(Collected data entries)

>>>>

-- ==== Sys2Proof/Machine/Ops.lean ====
section
/-! DEFINITION. The shared operations of the tracker, the log controller and the preservation
engine (chapters 05, 02 and 03). Each is a total function on states. -/

namespace Sys2Proof.Machine

/-! ## Tracker entries and line chains -/

/-- The entry of a number, none while it is FREE. -/
def entryAt (n : Fin 32) (s : State) : Option Entry := s.entries.find? fun e => e.num == n

/-- Change the entry of a number. -/
def modEntry (n : Fin 32) (f : Entry → Entry) (s : State) : State :=
  s.onEntries fun es => es.map fun e => if e.num = n then f e else e

/-- The record context of an entry. -/
def ctxAt (n : Fin 32) (s : State) : Option RecordCtx := (entryAt n s).bind Entry.ctx

/-- Change the record context of an entry. -/
def modCtx (n : Fin 32) (f : RecordCtx → RecordCtx) (s : State) : State :=
  modEntry n (fun e => { e with ctx := e.ctx.map f }) s

/-- The line chain of a line, oldest admission first (R94). -/
def chain (line : Nat) (es : List Entry) : List Entry := es.filter fun e => e.line == line

/-- The next older entry of an entry's line chain (R91). -/
def predecessor (e : Entry) (es : List Entry) : Option Entry :=
  ((chain e.line es).takeWhile fun x => x.num != e.num).getLast?

/-- The next newer entry of an entry's line chain (R91). -/
def successor (e : Entry) (es : List Entry) : Option Entry :=
  (((chain e.line es).dropWhile fun x => x.num != e.num).drop 1).head?

/-- The lowest-numbered FREE entry (R93). -/
def freeEntry (s : State) : Option (Fin 32) :=
  (List.finRange 32).find? fun n => s.entries.all fun e => e.num != n

/-- An entry is DONE with a response status. -/
def setDone (n : Fin 32) (st : UpStatus) (s : State) : State :=
  modEntry n (fun e => { e with state := .done, status := some st }) s

/-- The line lies inside an enabled window (R124). -/
def inWindow (line : Nat) (c : Classifier) : Bool :=
  c.windows.toList.any fun w => w.enable && decide (w.base ≤ line) && decide (line < w.base + w.count)

/-- The tracker is settled: no PROTECTED entry in a state other than FREE or DONE (R109). -/
def settled (s : State) : Bool := s.entries.all fun e => e.cls == .plain || e.state == .done

/-- The stronger condition of a rollback's settle: every PROTECTED entry FREE, and every PLAIN entry
naming a line inside an enabled window FREE or DONE (R72). -/
def rollbackSettled (s : State) : Bool :=
  s.entries.all fun e => e.cls == .plain && (!inWindow e.line s.cls || e.state == .done)

/-! ## Checkpoints and positions, as other blocks read them -/

/-- The current checkpoint: the newest record (R1). -/
def currentCkpt (s : State) : Option CkptRecord := s.ckpt.stack.getLast?

/-- Preservation is active (R1). -/
def preserving (s : State) : Bool :=
  match currentCkpt s with
  | some c => c.state == .live
  | none => false

/-- The record of a checkpoint number. -/
def findCkpt (k : CkptNumber) (s : State) : Option CkptRecord :=
  s.ckpt.stack.find? fun c => c.number == k

/-- The controller is in SETTLING(ROLLBACK). -/
def rollbackSettling (s : State) : Bool :=
  match s.ckpt.ctrl with
  | .settling (.rollback _) _ => true
  | _ => false

/-- Occupancy: allocated minus tail (R30). -/
def occupancy (l : Log) : Nat := (l.allocated - l.tail).toNat

/-- The log is full (R30). -/
def logFull (s : State) : Bool := occupancy s.log == s.log.capacity

/-- Head has passed a reserved position: it is no longer among the positions from head to
allocated. For positions tail has not passed this is "below head" (R62, log 8). -/
def pastHead (p : Position) (l : Log) : Bool :=
  !decide ((p - l.head).toNat < (l.allocated - l.head).toNat)

/-- The header line address of a position's slot (R27). -/
def headerAddress (p : Position) (l : Log) : Nat := l.base + 2 * (p.toNat % l.capacity)

/-- The data line address of a position's slot (R27). -/
def dataAddress (p : Position) (l : Log) : Nat := headerAddress p l + 1

/-! ## Ready lists (R138) -/

/-- A HOST request joins its ready list. -/
def pushHost (r : DownReq) (s : State) : State :=
  s.onDown fun d => { d with hostReady := d.hostReady ++ [r] }
/-- A PRESERVE request joins its ready list. -/
def pushPreserve (r : DownReq) (s : State) : State :=
  s.onDown fun d => { d with preserveReady := d.preserveReady ++ [r] }
/-- A RESTORE request joins its ready list. -/
def pushRestore (r : DownReq) (s : State) : State :=
  s.onDown fun d => { d with restoreReady := d.restoreReady ++ [r] }

/-- An entry enters ISSUING and requests its one HOST request (R99). -/
def issue (n : Fin 32) (s : State) : State :=
  match entryAt n s with
  | none => s
  | some e =>
    pushHost ⟨.host n, e.op, e.line⟩ (modEntry n (fun e => { e with state := .issuing }) s)

/-! ## The preservation filter (R45 to R50) -/

/-- The set of a line (R45). -/
def filterSet (line : Nat) : Nat := line % Config.filterSets

/-- The valid ways of a line's set, oldest written first: the set's insertion order (R45). -/
def setWays (line : Nat) (f : List FilterWay) : List FilterWay :=
  f.filter fun w => filterSet w.line == filterSet line

/-- The lookup hits: a current way names the line (R48). -/
def filterHit (line : Nat) (s : State) : Bool :=
  s.filter.any fun w => w.line == line && w.stamp == s.ckpt.generation

/-- The way an insert writes, and whether it is a displacement: the first case of R49 that
applies to the ways of the line's set. -/
def victim (line : Nat) (generation : BitVec 16) (ways : List FilterWay) : Fin 4 × Bool :=
  match ways.find? (fun w => w.line == line) with
  | some w => (w.way, false)
  | none =>
    match (List.finRange 4).find? (fun i => ways.all fun w => w.way != i) with
    | some i => (i, false)
    | none =>
      match ways.find? (fun w => w.stamp != generation) with
      | some w => (w.way, false)
      | none =>
        match ways.head? with
        | some w => (w.way, true)
        | none => (0, false)

/-- An insert of a line (R49, R50). -/
def filterInsert (line : Nat) (s : State) : State :=
  let v := victim line s.ckpt.generation (setWays line s.filter)
  let s := s.onFilter fun f =>
    f.filter (fun w => !(filterSet w.line == filterSet line && w.way == v.1))
      ++ [⟨v.1, line, s.ckpt.generation⟩]
  if v.2 then countDisplacement s else s

/-! ## Reservation, wait list, break (R31, R37 to R39, R16) -/

/-- The record context of a reservation (R55). -/
def freshCtx (p : Position) (number : CkptNumber) : RecordCtx where
  position := p
  number := number
  capture := .pending
  captureQuarantined := false
  header := .absent
  data := .absent
  failed := false
  quarantined := 0
  outcome := none

/-- A reservation for an entry: the position is handed out, the context created, the capture read
requested, and LOG_HIGH latched at the watermark (R31, R42, R55). -/
def reserve (n : Fin 32) (s : State) : State :=
  match entryAt n s, currentCkpt s with
  | some e, some c =>
    let p := s.log.allocated
    let s := s.onLog fun l => { l with allocated := l.allocated + 1 }
    let s := modEntry n (fun e => { e with state := .capturing, ctx := some (freshCtx p c.number) }) s
    let s := pushPreserve ⟨.capture n, .read, e.line⟩ s
    latchIf (occupancy s.log == s.log.watermark) .logHigh s
  | _, _ => s

/-- The acceptance sequence of an entry. -/
def seqOf (n : Fin 32) (s : State) : Nat := ((entryAt n s).map Entry.seq).getD 0

/-- An entry joins the wait list in acceptance sequence; on an empty list LOG_STALLED is latched
and the stall clock starts (R36, R37, R40). -/
def joinWaitList (n : Fin 32) (s : State) : State :=
  let older := fun m => decide (seqOf m s ≤ seqOf n s)
  let first := s.log.waitList.isEmpty
  let s := modEntry n (fun e => { e with state := .logWait }) s
  let s := s.onLog fun l =>
    { l with
      waitList := l.waitList.takeWhile older ++ n :: l.waitList.dropWhile older
      stallClock := if first then 0 else l.stallClock }
  latchIf first .logStalled s

/-- Every waiting entry goes to ISSUING without a record, in list order; the list empties and the
stall clock stops (R38, R39). -/
def issueWaiting (s : State) : State :=
  (s.log.waitList.foldl (fun s n => issue n s) s).onLog fun l =>
    { l with waitList := [], stallClock := 0 }

/-- Waiting entries reserve in list order for as long as the log is not full (R38). -/
def reserveWaiting : Nat → State → State
  | 0, s => s
  | k + 1, s =>
    match s.log.waitList with
    | [] => s
    | n :: rest =>
      if logFull s then s
      else reserveWaiting k (reserve n (s.onLog fun l => { l with waitList := rest }))

/-- The stall clock stops, and returns to 0, when the wait list is empty (R40). -/
def stopClockIfEmpty (s : State) : State :=
  s.onLog fun l => { l with stallClock := if l.waitList.isEmpty then 0 else l.stallClock }

/-- The service of the wait list after a release has moved tail (R38). -/
def serveWaitList (s : State) : State :=
  if preserving s then stopClockIfEmpty (reserveWaiting s.log.waitList.length s)
  else issueWaiting s

/-- Mark every LIVE record BROKEN. -/
def markBroken (s : State) : State :=
  s.onCkpt fun c => { c with stack := c.stack.map fun r => { r with state := .broken } }

/-- A break (R16, R39): if a record is LIVE, every LIVE record becomes BROKEN, CHECKPOINTS_BROKEN
is latched and the waiting entries go to ISSUING; else nothing changes. -/
def breakAll (s : State) : State :=
  if s.ckpt.stack.any fun r => r.state == .live then
    issueWaiting (latch .checkpointsBroken (markBroken s))
  else s

/-! ## Eligibility and the preservation step (R53, R95, R98) -/

/-- The preservation step of a protected write with a non-empty mask (R53, R36). -/
def preservationStep (e : Entry) (s : State) : State :=
  let s := countProtectedWrite s
  if preserving s = false then issue e.num s
  else if filterHit e.line s then issue e.num (countFilterHit s)
  else if logFull s = false then reserve e.num s
  else if rollbackSettling s then setDone e.num .fenced s
  else
    match s.log.policy with
    | .stall => joinWaitList e.num s
    | .break => issue e.num (breakAll s)

/-- The eligibility action of an entry (R98, R102). -/
def eligible (e : Entry) (s : State) : State :=
  match e.op with
  | .read => issue e.num s
  | .write mask _ =>
    if mask = 0 then setDone e.num .ok s
    else
      match e.cls with
      | .plain => issue e.num s
      | .guarded => preservationStep e s

/-- The entry of a line that is eligible next: the oldest not DONE, if it is BLOCKED (R94, R95). -/
def nextEligible (line : Nat) (s : State) : Option Entry :=
  match (chain line s.entries).find? fun e => e.state != .done with
  | some e => if e.state = .blocked then some e else none
  | none => none

/-- Entries of a line take their eligibility actions along the chain, until one is left active or
none is BLOCKED (R95). -/
def runChain (line : Nat) : Nat → State → State
  | 0, s => s
  | k + 1, s =>
    match nextEligible line s with
    | none => s
    | some e => runChain line k (eligible e s)

/-- Release the successors of a line's DONE entries (R95); a chain holds at most 32 entries. -/
def releaseChain (line : Nat) (s : State) : State := runChain line Config.trackerCap s

/-- An entry reaches DONE with a status and releases its successor (R95, R100). -/
def finishEntry (n : Fin 32) (st : UpStatus) (s : State) : State :=
  match entryAt n s with
  | none => s
  | some e => releaseChain e.line (setDone n st s)

/-- Every waiting entry goes to DONE with FENCED in list order, each releasing its successor; the
stall clock stops (R39, R111). -/
def fenceWaiting (s : State) : State :=
  s.log.waitList.foldl (fun s n => finishEntry n .fenced s)
    (s.onLog fun l => { l with waitList := [], stallClock := 0 })

/-! ## Finish notices and the committed head (R32, R33) -/

/-- Change the current checkpoint's record. -/
def modCurrent (f : CkptRecord → CkptRecord) (stack : List CkptRecord) : List CkptRecord :=
  stack.dropLast ++ (stack.getLast?.map f).toList

/-- Head passes one position that finished with an outcome (R33, R3). -/
def passHead (o : RecOutcome) (s : State) : State :=
  let s := s.onCkpt fun c =>
    { c with stack := modCurrent (fun r => { r with records := min (r.records + 1) Config.recordsMax }) c.stack }
  let s := if o = .failed then s else countRecordWritten s
  let empty := s.ckpt.stack.isEmpty
  s.onLog fun l =>
    { l with
      finished := l.finished.filter fun x => x.1 != l.head
      head := l.head + 1
      tail := if empty then l.head + 1 else l.tail }

/-- Head advances over finished positions, at most k of them, stopping at the first unfinished
one or at allocated (R33). -/
def advanceHead : Nat → State → State
  | 0, s => s
  | k + 1, s =>
    if s.log.head = s.log.allocated then s
    else
      match s.log.finished.find? fun x => x.1 == s.log.head with
      | none => s
      | some x => advanceHead k (passHead x.2 s)

/-- An entry may leave COMMIT_WAIT: head has passed its position and its capture is not
quarantined (R62). -/
def mayExit (n : Fin 32) (s : State) : Bool :=
  match entryAt n s with
  | some e =>
    e.state == .commitWait &&
      (match e.ctx with
       | some c => pastHead c.position s.log && !c.captureQuarantined
       | none => false)
  | none => false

<<<<

An exact copy of the lines above between the line holding "match entryAt n s, currentCkpt s with" and the line holding "def joinWaitList (n", inclusive, is the whole answer.

  match entryAt n s, currentCkpt s with
  | some e, some c =>
    let p := s.log.allocated
    let s := s.onLog fun l => { l with allocated := l.allocated + 1 }
    let s := modEntry n (fun e => { e with state := .capturing, ctx := some (freshCtx p c.number) }) s
    let s := pushPreserve ⟨.capture n, .read, e.line⟩ s
    latchIf (occupancy s.log == s.log.watermark) .logHigh s
  | _, _ => s

/-- The acceptance sequence of an entry. -/
def seqOf (n : Fin 32) (s : State) : Nat := ((entryAt n s).map Entry.seq).getD 0

/-- An entry joins the wait list in acceptance sequence; on an empty list LOG_STALLED is latched
and the stall clock starts (R36, R37, R40). -/
def joinWaitList (n : Fin 32) (s : State) : State :=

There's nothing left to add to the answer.